1. A method for efficiently synthesizing glutathione by a cell-free self-assembly system is characterized by comprising the following steps:

(1) culturing a recombinant cell containing a polyphosphate kinase and glutathione bifunctional synthetase gene with a combined joint to ensure that the polyphosphate kinase and the glutathione bifunctional synthetase containing the joint are over-expressed;

(2) harvesting the cells in the step (1) to obtain cell disruption solution, and carrying out intracellular self-assembly or extracellular self-assembly on the enzyme system;

(3) adding polyphosphate and one or more of AMP, ADP or ATP, catalyzing ATP by polyphosphate kinase in the self-assembly system through circulation of polyphosphate, AMP and/or ADP, and generating glutathione from glycine, glutamic acid, cysteine and synthesized ATP in vitro through the action of glutathione bifunctional synthetase in the self-assembly system.

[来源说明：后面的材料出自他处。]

/-- THATCHER_START gives the idle thatcher the oldest waiting instruction with the registers sampled then, or answers
it with OPERAND where the samples are illegal. THATCHER_STEP of a step that can be made: while engines have chunks of
it left, each that has one and is not due a quiz product retires one, and no byte changes; with none left the step
lands, its bytes, its frames and its flags together. A step at two scaled-identity roots writes the destination node:
of a product the once-rounded scaled product, of a sum the once-rounded sum, as a scaled identity or a zero leaf, with
RES, the pool's generation and CHECK; of a conversion the scaled identity; and the walk is finished. A step at two
interior roots allocates one block of 256 bytes and pushes its frame, whose word the recursion stack at the top of the
scratchpad then holds. A step of CONTRACT moves on by one output tile; for a product of two dense row-major matrices
in the scratchpad with at most 16 by 16 results, each result is the sum of its products over the common index in
groups of sixteen, added to the old value with ACC, rounded to FP32 at each addition and once to the result format,
and no other byte changes. A pending TASK_LIMIT that may be taken stops the operation with NEXT and the resume record
written, and its instruction traps at its successor. TREE_COMPLETE answers the instruction when both NEXT are
rewritten. The layout of the stack and of the record is the model's choice (assumption logs 87 and 88), and so are the
tiles of CONTRACT and that it runs one of them at a step (assumption log 89). [R134, R140, R141, R142, R143, R144,
R146, R148, R152, R153, R421, R423] -/
def Obligations.ThatcherRuns : Prop :=
  let ctx (r : TreeRun) (c : Nat) : TreeCtx := ⟨r, c, [], []⟩
  let made (r : TreeRun) : TreeRun := { r with at_ := none, spent := [] }
  let comes (s : State) (k c : Nat) (r q : TreeRun) : Prop := (s.cluster k).treeRun = some r ∧ r.finished = false ∧
    (s.hart r.core).traps.pend.taskLimit = none ∧ s.stepAt k r = some (c, q)
  let node (typ : Nat) (r : TreeRun) (edge scale : Nat) : List Byte :=
    let w0 := typ * 2 ^ 60 + edge * 2 ^ 56 + r.smp.fc.toNat * 2 ^ 52 + 2 ^ 32
    let w1 := if typ = 2 then scale else 0
    ([w0, w1, 0, r.npool.gen.toNat * 2 ^ 16 + nodeCheck w0 w1 0 r.npool.gen.toNat]).flatMap (fun w => bytesOf w 8)
  let start (s : State) (w : TreeWait) : TreeRun :=
    { core := w.core, kind := w.kind, a := w.a, b := w.b, dest := w.dest, smp := (s.hart w.core).treeSample
      npool := .none_, dpool := .none_, frames := [], steps := 0, finished := false, con := w.con, at_ := none, spent := [] }
  let taken (s : State) (k : Nat) (rest : List TreeWait) : State := s.modCluster k fun c => { c with treeWait := rest }
  (∀ (s t : State) (k : Nat) (w : TreeWait) (rest : List TreeWait) (c : TreeCtx), (s.cluster k).treeRun = none →
    (s.cluster k).treeWait = w :: rest → w.resume = false →
    s.runTree (start s w) w.core (startNew w) = (.ok c, t) →
    (∃ d x, t.runTree c.run w.core rootEdges = (.ok d, x)) →
    ∃ u r, exec (.thatcherStart k) s = .next u ∧ (u.cluster k).treeRun = some r ∧ r.core = w.core ∧ r.kind = w.kind ∧
      r.a = w.a ∧ r.b = w.b ∧ r.dest = w.dest ∧ r.smp = (s.hart w.core).treeSample ∧ r.frames = [] ∧ r.steps = 0 ∧
      r.finished = false ∧ r.con = w.con ∧ r.spent = [] ∧ (u.cluster k).treeWait = rest) ∧
  (∀ (s t : State) (k : Nat) (w : TreeWait) (rest : List TreeWait) (c : TreeCtx), (s.cluster k).treeRun = none →
    (s.cluster k).treeWait = w :: rest → w.resume = true →
    s.runTree (start s w) w.core (startResumed w) = (.ok c, t) → exec (.thatcherStart k) s =
      .next (((taken t k rest).modCluster k fun k => { k with treeRun := some c.run }).holdFrames k c.run.frames)) ∧
  (∀ (s : State) (k : Nat) (w : TreeWait) (rest : List TreeWait), (s.cluster k).treeRun = none →
    (s.cluster k).treeWait = w :: rest → w.resume = false →
    s.sampleOk w.core w.kind (s.hart w.core).treeSample = false →
    ∃ u, exec (.thatcherStart k) s = .next u ∧ (u.cluster k).treeRun = none ∧ (u.cluster k).treeWait = rest ∧
      (u.hart w.core).answer = some (.trap (BitVec.ofNat 64 0x05) 0 false) ∧ u.mem = s.mem) ∧
  (∀ (s v : State) (k c : Nat) (r q : TreeRun) (d : TreeCtx), comes s k c r q →
    s.runTree q c (match q.con with | some con => contractStep con | none => walkStep) = (.ok d, v) →
    let left (n : Nat) : Bool := ((q.begun d.work).nextChunk d.work n).isSome
    ((workCores d.work).any left = false → ∃ u, exec (.thatcherStep k) s = .next u ∧
      (u.cluster k).treeRun = some (made d.run) ∧ u.mem = (v.holdFrames k d.run.frames).mem ∧
      ∀ n, (u.hart n).sys.mflags =
        d.flags.foldl (fun f e => if e.1 = n then f ||| e.2.setWidth 64 else f) (v.hart n).sys.mflags) ∧
    ((workCores d.work).any left = true → ∃ u, exec (.thatcherStep k) s = .next u ∧ u.mem = s.mem ∧
      (∃ p, (u.cluster k).treeRun = some p ∧ p.steps = r.steps ∧ p.frames = r.frames) ∧
      ∀ n, (u.hart n).engine.chunks = (s.hart n).engine.chunks +
        if n ∈ workCores d.work ∧ left n = true ∧ s.quizDue n = false then 1 else 0)) ∧
  (∀ (s : State) (k c : Nat) (r q : TreeRun) (e : Stop) (v : State), comes s k c r q →
    s.runTree q c (match q.con with | some con => contractStep con | none => walkStep) = (.error e, v) → stopOf e = none →
    ∃ u, exec (.thatcherStep k) s = .next u ∧ (u.cluster k).treeRun = some r ∧
      ∀ n, (u.hart n).sys.mflags = (s.hart n).sys.mflags) ∧
  (∀ (s v x y : State) (k c : Nat) (r p : TreeRun) (a b : TNode) (o : TreeOp) (l : Spans), comes s k c r p →
    p.con = none → p.frames = [] → p.spent = [] → a.typ = 2 → b.typ = 2 → (rootOp.run (ctx p c)).run s = (.ok (o, ctx p c), v) →
    (∀ d : TreeCtx, d.run = p → ((treeSpans .store (BitVec.ofNat 64 p.dest.toNat) 32).run d).run v = (.ok (l, d), x)) →
    x.unitWaits p.core l = (false, y) →
    let writes (q : FRes) (core : Nat) : Prop := ∃ u, exec (.thatcherStep k) s = .next u ∧
      u.mem = (y.engineWriteSpans l (node (if q.1 % 2 ^ 31 = 0 then 1 else 2) p a.edge q.1)).mem ∧
      (u.cluster k).treeRun = some { made p with finished := true, steps := p.steps + 1 } ∧
      (u.hart core).sys.mflags = (y.hart core).sys.mflags ||| q.2.setWidth 64
    (p.kind = .mul → o = .prod a b →
      writes (roundProduct fp32 (product (p.smp.ea + p.smp.eb) (fdecode fp32 a.scale) (fdecode fp32 b.scale))) p.core) ∧
    (p.kind = .add → o = .sum a b → writes (roundSum fp32 (fdecode fp32 a.scale) (fdecode fp32 b.scale)) p.core) ∧
    (p.kind = .conv → o = .copy a → a.scale % 2 ^ 31 ≠ 0 → writes (a.scale, 0) p.core)) ∧
  (∀ (s v : State) (k c : Nat) (r p : TreeRun) (a b : TNode), comes s k c r p → p.con = none → p.kind = .mul →
    p.frames = [] → p.spent = [] → (a.typ = 0 ∨ b.typ = 0) → k < 256 → Memory.wf v.mem = true →
    (rootOp.run (ctx p c)).run s = (.ok (.prod a b, ctx p c), v) → p.npool.next + 256 ≤ p.npool.limit →
    ∃ u, exec (.thatcherStep k) s = .next u ∧
      memNat u.mem (padHome k 0xF_C000) 8 = (p.npool.next - p.npool.base) / 128 * 2 ^ 32 % 2 ^ 64 ∧
      (∀ y, (y < padHome k 0xF_C000 ∨ padHome k 0xF_C000 + 8 ≤ y) → memGet u.mem y = memGet v.mem y) ∧
      (u.cluster k).treeRun = some { made p with frames := [⟨(p.npool.next - p.npool.base) / 128, false, false, 0⟩]
                                                 npool := { p.npool with next := p.npool.next + 256 } }) ∧
  (∀ (s v : State) (k c : Nat) (r p : TreeRun) (con : Contract) (d : TreeCtx), comes s k c r p → p.con = some con →
    p.frames = [] → s.runTree p c (contractStep con) = (.ok d, v) → (p.begun d.work).allSpent d.work = true →
    ∃ u q, exec (.thatcherStep k) s = .next u ∧ u.mem = v.mem ∧ (u.cluster k).treeRun = some q ∧ q.steps = p.steps + 1 ∧
      q.finished = decide (tileCount (con.idxC.map fun m => nth con.ext m 0) ≤ p.steps + 1)) ∧
  (∀ (s : State) (c a b o : Nat) (r : TreeRun) (con : Contract),
    let m := nth con.ext 0 0
    let p := nth con.ext 1 0
    let n := nth con.ext 2 0
    let size (x : ConOperand) : Nat := fmtBits x.fmt / 8
    let lies (x : ConOperand) (off len : Nat) : Prop := x.kind = 0 ∧ x.fmt.toNat < 3 ∧
      s.windowOf r.core x.base.toNat = (.pad, off) ∧ off + len * size x ≤ 0xF_C000
    let home (x : ConOperand) (off i : Nat) : Nat := padHome (clusterOf r.core) (off + i * size x)
    let elem (x : ConOperand) (off i : Nat) : FVal := fdecode (fmtOf x.fmt) (memNat s.mem (home x off i) (size x))
    let value (i j : Nat) : FRes := accumulate 16 (if con.acc then (roundVal fp32 (elem con.opC o (i * n + j))).1 else 0)
      ((List.range p).map fun q => product (r.smp.ea + r.smp.eb) (elem con.opA a (i * p + q)) (elem con.opB b (q * n + j)))
    let code (i j : Nat) : Nat :=
      if con.opC.fmt = 0 then (value i j).1 else (fconvert fp32 (fmtOf con.opC.fmt) (value i j).1).1
    con.idxA = [0, 1] → con.idxB = [1, 2] → con.idxC = [0, 2] → 1 ≤ m → m ≤ 16 → 1 ≤ n → n ≤ 16 → 1 ≤ p →
    lies con.opA a (m * p) → lies con.opB b (p * n) → lies con.opC o (m * n) → r.steps = 0 → r.spent = [] →
    kindOf r.core = 0 → Memory.wf s.mem = true → s.poison = [] → s.tags = [] → s.holds = [] → s.waiters = [] →
    ∃ d v, s.runTree r c (contractStep con) = (.ok d, v) ∧ d.run = { r with steps := 1, finished := true } ∧
      (∀ i j, i < m → j < n → memNat v.mem (home con.opC o (i * n + j)) (size con.opC) =
        code i j % 2 ^ (8 * size con.opC)) ∧
      ∀ y, (y < home con.opC o 0 ∨ home con.opC o (m * n) ≤ y) → memGet v.mem y = memGet s.mem y) ∧
  (∀ (s t : State) (k : Nat) (r : TreeRun) (v : Word) (d : TreeCtx), (s.cluster k).treeRun = some r → r.finished = false →
    (s.hart r.core).traps.pend.taskLimit = some v → interruptsEnabled (s.hart r.core).traps.status = true →
    s.runTree r r.core (do
      writeNexts
      treeWrite (s.hart r.core).recordAt ((r.record 4 v).flatMap fun w => bytesOf w 8)) = (.ok d, t) →
    ∃ u, exec (.thatcherStep k) s = .next u ∧ (u.cluster k).treeRun = none ∧ u.mem = t.mem ∧
      (u.hart r.core).answer = some (.trap (interruptCause 0x02 0) v true) ∧
      (u.hart r.core).traps.pend.taskLimit = none) ∧
  (∀ (s t : State) (k : Nat) (r : TreeRun) (c : TreeCtx), (s.cluster k).treeRun = some r → r.finished = true →
    s.runTree r r.core writeNexts = (.ok c, t) →
    ∃ u, exec (.treeComplete k) s = .next u ∧ (u.cluster k).treeRun = none ∧ (u.hart r.core).answer = some .done ∧
      u.mem = t.mem)
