-- ==== Sys2Proof/Laws/State.lean ====
section
/-! SUPPORT. Laws/State.lean: what each update of the state does to each part of it. -/

namespace Sys2Proof.Machine

/-! ## Tables -/

/-- The entry just put is the one found. -/
@[simp] theorem tget_tput_same {α : Type} (l : Table α) (k : Nat) (a : α) : tget (tput l k a) k = some a := by
  induction l with
  | nil => simp [tput, tget]
  | cons e r ih =>
    obtain ⟨j, b⟩ := e
    by_cases h : k < j
    · simp [tput, tget, h]
    · by_cases h2 : j = k
      · simp [tput, tget, h2]
      · simp [tput, tget, h, h2, ih]

/-- Another key's entry is as before. -/
theorem tget_tput_ne {α : Type} (l : Table α) (k j : Nat) (a : α) (h : j ≠ k) : tget (tput l k a) j = tget l j := by
  induction l with
  | nil => simp [tput, tget, Ne.symm h]
  | cons e r ih =>
    obtain ⟨i, b⟩ := e
    by_cases h1 : k < i
    · simp [tput, tget, h1, Ne.symm h]
    · by_cases h2 : i = k
      · subst h2; simp [tput, tget, Ne.symm h]
      · simp [tput, tget, h1, h2, ih]

/-- A table with an entry put at a key, read at any key. -/
theorem tget_tput {α : Type} (l : Table α) (k j : Nat) (a : α) :
    tget (tput l k a) j = if j = k then some a else tget l j := by
  split
  · subst_vars; simp
  · exact tget_tput_ne _ _ _ _ ‹_›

2. The method for efficiently synthesizing glutathione by using the cell-free self-assembly system as claimed in claim 1, which comprises the following steps:

(1) culturing a recombinant cell containing a polyphosphate kinase, adenosine kinase and glutathione bifunctional synthetase gene with a combined joint to enable the polyphosphate kinase, adenosine kinase and glutathione bifunctional synthetase containing the joint to be over-expressed;

(2) harvesting the cells in the step (1) to obtain cell disruption solution, and carrying out intracellular self-assembly or extracellular self-assembly on the enzyme system;

(3) adding polyphosphate and adenosine and one or more of AMP, ADP or ATP, catalyzing ATP by polyphosphate kinase and adenosine kinase in the self-assembly system through circulation of polyphosphate, adenosine, AMP and/or ADP, and generating glutathione from glycine, glutamic acid, cysteine and synthesized ATP in vitro through the action of glutathione bifunctional synthetase in the self-assembly system.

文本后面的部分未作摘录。